Monday 7 September 2015

If you believe in God, you can afford to be optimistic like the Queen

Hey you Grannies and Grandpas,
To give the best in all that the day brings
I like the article by Libby Purves in today's Times where she writes about faith and our own longest reigning monarch, H M The Queen's strong, steady and spoken commitment to God.  She highlights the Queen's annual Christmas message which is always underpinned by the fact of her faith.  The Queen's message almost always contains reference to faith and Libby Purves has picked out this gem from these messages which is worth passing on "the teachings of Christ and my own personal accountability before God provide a framework.....I know that the only way to live my life is to try to do what is right, to take the long view, to give of the best in all that the day brings, and to put my trust in God".

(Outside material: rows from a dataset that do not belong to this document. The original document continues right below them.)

-- ==== Sys2Proof/Laws/State.lean ====
section
/-! SUPPORT. For each named update of the state, what every field holds after it. -/

namespace Sys2Proof.Machine

/-! ### `State.setSleep` -/

@[simp] theorem State.setSleep_cfg (s : State) : s.setSleep.cfg = s.cfg := rfl
@[simp] theorem State.setSleep_regs (s : State) : s.setSleep.regs = s.regs := rfl
@[simp] theorem State.setSleep_ip (s : State) : s.setSleep.ip = s.ip := rfl
@[simp] theorem State.setSleep_sp (s : State) : s.setSleep.sp = s.sp := rfl
@[simp] theorem State.setSleep_flags (s : State) :
    s.setSleep.flags = s.flags ||| Flag.sleep.mask := rfl
@[simp] theorem State.setSleep_curOp (s : State) : s.setSleep.curOp = s.curOp := rfl
@[simp] theorem State.setSleep_opnd1 (s : State) : s.setSleep.opnd1 = s.opnd1 := rfl
@[simp] theorem State.setSleep_opnd2 (s : State) : s.setSleep.opnd2 = s.opnd2 := rfl
@[simp] theorem State.setSleep_running (s : State) : s.setSleep.running = s.running := rfl
@[simp] theorem State.setSleep_countdown (s : State) : s.setSleep.countdown = s.countdown := rfl
@[simp] theorem State.setSleep_cycles (s : State) : s.setSleep.cycles = s.cycles := rfl
@[simp] theorem State.setSleep_fault (s : State) : s.setSleep.fault = s.fault := rfl
@[simp] theorem State.setSleep_rom (s : State) : s.setSleep.rom = s.rom := rfl
@[simp] theorem State.setSleep_ram (s : State) : s.setSleep.ram = s.ram := rfl
@[simp] theorem State.setSleep_romErr (s : State) : s.setSleep.romErr = s.romErr := rfl
@[simp] theorem State.setSleep_ramErr (s : State) : s.setSleep.ramErr = s.ramErr := rfl
@[simp] theorem State.setSleep_draws (s : State) : s.setSleep.draws = s.draws := rfl

/-! ### `State.clearSleep` -/

@[simp] theorem State.clearSleep_cfg (s : State) : s.clearSleep.cfg = s.cfg := rfl
@[simp] theorem State.clearSleep_regs (s : State) : s.clearSleep.regs = s.regs := rfl
@[simp] theorem State.clearSleep_ip (s : State) : s.clearSleep.ip = s.ip := rfl
@[simp] theorem State.clearSleep_sp (s : State) : s.clearSleep.sp = s.sp := rfl
@[simp] theorem State.clearSleep_flags (s : State) :
    s.clearSleep.flags = s.flags &&& ~~~Flag.sleep.mask := rfl
@[simp] theorem State.clearSleep_curOp (s : State) : s.clearSleep.curOp = s.curOp := rfl
@[simp] theorem State.clearSleep_opnd1 (s : State) : s.clearSleep.opnd1 = s.opnd1 := rfl
@[simp] theorem State.clearSleep_opnd2 (s : State) : s.clearSleep.opnd2 = s.opnd2 := rfl
@[simp] theorem State.clearSleep_running (s : State) : s.clearSleep.running = s.running := rfl
@[simp] theorem State.clearSleep_countdown (s : State) : s.clearSleep.countdown = s.countdown := rfl
@[simp] theorem State.clearSleep_cycles (s : State) : s.clearSleep.cycles = s.cycles := rfl
@[simp] theorem State.clearSleep_fault (s : State) : s.clearSleep.fault = s.fault := rfl
@[simp] theorem State.clearSleep_rom (s : State) : s.clearSleep.rom = s.rom := rfl
@[simp] theorem State.clearSleep_ram (s : State) : s.clearSleep.ram = s.ram := rfl
@[simp] theorem State.clearSleep_romErr (s : State) : s.clearSleep.romErr = s.romErr := rfl
@[simp] theorem State.clearSleep_ramErr (s : State) : s.clearSleep.ramErr = s.ramErr := rfl
@[simp] theorem State.clearSleep_draws (s : State) : s.clearSleep.draws = s.draws := rfl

That this is what underpins her life is a quiet truth, she only says it once a year and then she gets on the living the life and doing her best.
I like the way that the Queen encourages us to take the Long View.  If we took a short view, then when bad things happen we could be tempted to think that God wasn't looking.  But if we take the long view which is rather more daring, we would see that everything tends back to the good, that out of bad the good still comes.  God comes stealthily into our midst and sometimes makes good when we are fast asleep.
It's worth passing on this belief to the young in whatever way you can.  She does and you can too.